[LTP] [PATCH 1/2] read_all: Add worker timeout

Mon Jul 18 15:01:49 CEST 2022

Hello,

Richard Palethorpe <rpalethorpe@suse.de> writes:

> Hello,
>
> Jan Stancek <jstancek@redhat.com> writes:
>
>> On Tue, Jul 12, 2022 at 2:46 PM Richard Palethorpe via ltp
>> <ltp@lists.linux.it> wrote:
>>>
>>> Kill and restart workers that take too long to read a file. The
>>> default being one second. A custom time can be set with the new -t
>>> option.
>>>
>>> This is to prevent a worker from blocking forever in a read. Currently
>>> when this happens the whole test times out and any remaining files in
>>> the worker's queue are not tested.
>>>
>>> As a side effect we can now also set the timeout very low to cause
>>> partial reads.
>>>
>>> Signed-off-by: Richard Palethorpe <rpalethorpe@suse.com>
>>> Cc: Joerg Vehlow <lkml@jv-coder.de>
>>> Cc: Li Wang <liwang@redhat.com>
>>> ---
>>>  testcases/kernel/fs/read_all/read_all.c | 83 ++++++++++++++++++++++++-
>>>  1 file changed, 82 insertions(+), 1 deletion(-)
>>
>>>
>>> +static void restart_worker(struct worker *const worker)
>>> +{
>>> +       int wstatus, ret, i, q_len;
>>> +       struct timespec now;
>>> +
>>> +       kill(worker->pid, SIGKILL);
>>> +       ret = waitpid(worker->pid, &wstatus, 0);
>>
>> Is there a chance we could get stuck in uninterruptible read? I think I saw some
>> in past, but those may be blacklisted already, so this may only be something
>> to watch for if we still get test timeouts in future.
>>
>
> I was hoping that kill is special somehow, but I suppose that I should
> check exactly what happens. If the process is stuck inside the kernel
> then we don't want to wait too long for it. We just need to know that
> the kill signal was delivered and that the process will not return to
> userland. If we have a large number of zombies then it could exhaust the
> PIDs or some other resource, but most reads are done very quickly and
> don't need interrupting.

AFAICT fatal signals are special which means a reschedule event is sent
immediately on kill. However I guess the IPI doesn't get delivered to
another CPU synchronously, not to mention that preemption might be
disabled, so we don't know what state everything is in by the time
kill() returns.

I guess also some long running kernel code will continue to run after it
has received kill and been rescheduled. So wait could block for a longer
period. In this case though we don't need to worry about the process we
are trying to kill returning to userland.

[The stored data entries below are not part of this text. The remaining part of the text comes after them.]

/-- Consecutive bytes of one line joined. -/
def runsOf : List (Nat × Byte) → List (Nat × List Byte)
  | [] => []
  | (a, b) :: t =>
    match runsOf t with
    | (k, bs) :: r => if a + 1 = k && a / 128 = k / 128 then (a, b :: bs) :: r else (a, [b]) :: (k, bs) :: r
    | [] => [(a, [b])]

/-- A global byte an engine of a cluster reads (R222): a draft copy of its own draft, a dirty byte of its cluster, else the
home; a byte of another device; a poisoned byte is a free value (DEDUCED, log 31). -/
def State.engineByte (s : State) (cl : Nat) (d : Option (Nat × Nat)) (pa : Nat) : Byte :=
  if windowPa pa then s.remoteByte pa
  else
    match d.bind fun d => s.draftAt d (pa / 128) with
    | some x => x.bytes.getD (pa % 128) 0#8
    | none =>
      match s.l1.find? fun (l : L1Line) => l.core / 4 = cl && l.line = pa / 128 && l.dirty.getLsbD (pa % 128) with
      | some l => l.bytes.getD (pa % 128) 0#8
      | none =>
        if s.poison.contains pa then BitVec.ofNat 8 (Config.freeWord ((s.free * 65536 + 65529) + 18446744073709551616 * (pa + 1))).toNat
        else s.mem.read pa

/-- A run of bytes an engine writes into global memory (R232, R285, R404). -/
def State.engineWrite (s : State) (d : Option (Nat × Nat)) (vf : Nat) (pa vfa : Nat) (b : List Byte) : State :=
  match d with
  | some d => if windowPa pa then s else s.draftWrite d (vf, vfa) pa b
  | none => s.homeWrite (some (vf, vfa)) pa b

/-- Destination bytes of a copy. -/
def Copy.size (c : Copy) : Nat := c.rows.length * rowOut c.pl c.len

/-- Chunks of a copy (R217). -/
def Copy.chunks (c : Copy) : Nat := (c.size + 4095) / 4096

/-- Destination address of byte i of a copy. -/
def Copy.dst (c : Copy) (i : Nat) : Nat :=
  let n := rowOut c.pl c.len
  ((c.rows.getD (i / n) (0, 0)).2 + i % n) % (if c.dir = 1 then 4294967296 else 281474976710656)

/-- Source addresses of byte i of a copy: one, or the eight elements of a plane byte (R219). -/
def Copy.srcs (c : Copy) (i : Nat) : List Nat :=
  let n := rowOut c.pl c.len
  let a := (c.rows.getD (i / n) (0, 0)).1
  let m := if c.dir = 2 then 4294967296 else 281474976710656
  if c.pl = 0 then [(a + i % n) % m]
  else (List.range 8).map fun t => (a + (i % n) % (c.len / 8) * 8 + t) % m

/-- Byte i from its source bytes (R219). -/
def Copy.byte (c : Copy) (i : Nat) (b : List Byte) : Byte :=
  if c.pl = 0 then b.headD 0#8
  else
    let p := (i % rowOut c.pl c.len) / (c.len / 8)
    BitVec.ofNat 8 (b.zipIdx.foldl (fun m q => m + (if q.1.getLsbD p then 2 ^ q.2 else 0)) 0)

/-- The draft a copy belongs to. -/
def State.draftOf (s : State) (c : Copy) : Option (Nat × Nat) := c.gid.bind fun g => (s.grp g).draft

/-- The claims of a copy or transfer released. -/
def State.unclaimCopy (s : State) (u k : Nat) : State :=
  s.modUnit u fun x => { x with claims := x.claims.filter fun c => !(c.kind = 0 && c.own = k) }

/-- A copy ended as failed (R230): its batch counts as complete; the first failure is kept. -/
def State.failCopy (s : State) (k : Nat) (c : Copy) (cause : Nat) (info : Word) : State :=
  (s.setCopy k { c with fin := true, keys := [], failed := some (c.failed.getD (cause, info)) }).unclaimCopy c.unit k

/-- Cause and information of a failed translation of an engine's access (R230, R316, R402). -/
def Tr.engineFail (va : Nat) : Tr → Nat × Word
  | .malformed => (0x1B, toW va)
  | .scopeDeny => (0x08, 6#32)
  | _ => (0x07, toW va)

/-- Destination bytes of a copy. -/
def Copy.dsts (c : Copy) : List (Nat × Nat) := c.rows.map fun r => (r.2, r.2 + rowOut c.pl c.len)

/-- One atomic addition of 1 to a word at its home, with what an atomic there does first (R154, R252, R270, R404). -/
def State.addOne (s : State) (v : Nat × Nat) (pa : Nat) : State :=
  let s := (s.combine (pa / 128)).recallDirty (pa / 128) (spanMask 128 (pa % 128) 4) (fun _ => true)
  let r := s.homeRead pa 4
  r.1.homeWrite (some v) pa (leBytes 4 (leWord r.2 + 1#32).toNat)

/-- The destination of a copy page by page: page, first byte in it and the byte after the last; a row that passes the end of its
space goes on at 0 (R220). -/
def Copy.pieces (c : Copy) : List (Nat × Nat × Nat) :=
  c.dsts.flatMap fun r => if r.2 ≤ r.1 then [] else
    (List.range ((r.2 - 1) / 4096 - r.1 / 4096 + 1)).map fun i =>
      let p := r.1 / 4096 + i
      (p % (if c.dir = 1 then 1048576 else 68719476736), max r.1 (p * 4096) - p * 4096, min r.2 ((p + 1) * 4096) - p * 4096)

/-- What a page of a copy's destination is: a scratch page, a physical page, or a page that is not mapped. -/
def State.dstPage (s : State) (c : Copy) (p : Nat) : Nat × Nat :=
  if c.dir = 1 then (0, p)
  else match s.mapOnly c.key (p * 4096) with
    | some pa => (1, pa / 4096)
    | none => (2, p)

/-- Whether two copies of one unit write one byte, whatever address names it (R222). -/
def State.sameBytes (s : State) (c e : Copy) : Bool :=
  c.pieces.any fun p => e.pieces.any fun q => p.2.1 < q.2.2 && q.2.1 < p.2.2 && s.dstPage c p.1 = s.dstPage e q.1

/-- Whether an earlier copy of the group holds a copy back: it has not started, or would write a byte of it (R217, R222). -/
def State.copyBehind (s : State) (k : Nat) (c : Copy) : Bool :=
  c.gid.isSome && s.copies.any fun e => e.1 < k && e.2.gid = c.gid && e.2.kind = 0 && !e.2.fin &&
    ((e.2.chunk = 0 && e.2.keys = [] && e.2.left.isNone) || (e.2.chunk < e.2.chunks && s.sameBytes e.2 c))

/-- A copy after some bytes of its chunk are written, others of it left: the next chunk follows the last of them. -/
def Copy.progress (c : Copy) (left : List Nat) : Copy :=
  if left = [] then { c with chunk := c.chunk + 1, left := none, keys := [] } else { c with left := some left, keys := [] }

/-- Bytes of one chunk written into a scratchpad; those of an armed barrier are not, and the copy ends as failed (R192). Where the bytes
meet several armed barriers, the barrier of the first such byte of the chunk is reported (DESIGN CHOICE, log 115). -/
def State.chunkScratch (s : State) (k : Nat) (c : Copy) (b : List (Nat × Byte)) (left : List Nat) : State :=
  let u := s.unit c.unit
  let hit := (b.find? fun p => (u.barIn? p.1 (p.1 + 1)).isSome).bind fun p => u.barIn? p.1 (p.1 + 1)
  let s := s.setUnit c.unit ((runsOf b).foldl (fun u r => u.scrWrite r.1 r.2) u)
  s.setCopy k { c.progress left with failed := c.failed.or (hit.map fun h => (0x0B, toW h.addr)) }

Regardless of whether all that is correct we can mark the worker as
failed, call kill then call waitpid with WNOHANG. Then either restart it
or return to the main loop. If we didn't restart it, the next time we
encounter that worker we can call waitpid again. After some number of
failures we can abandon waiting on it and create a new process.

-- 
Thank you,
Richard.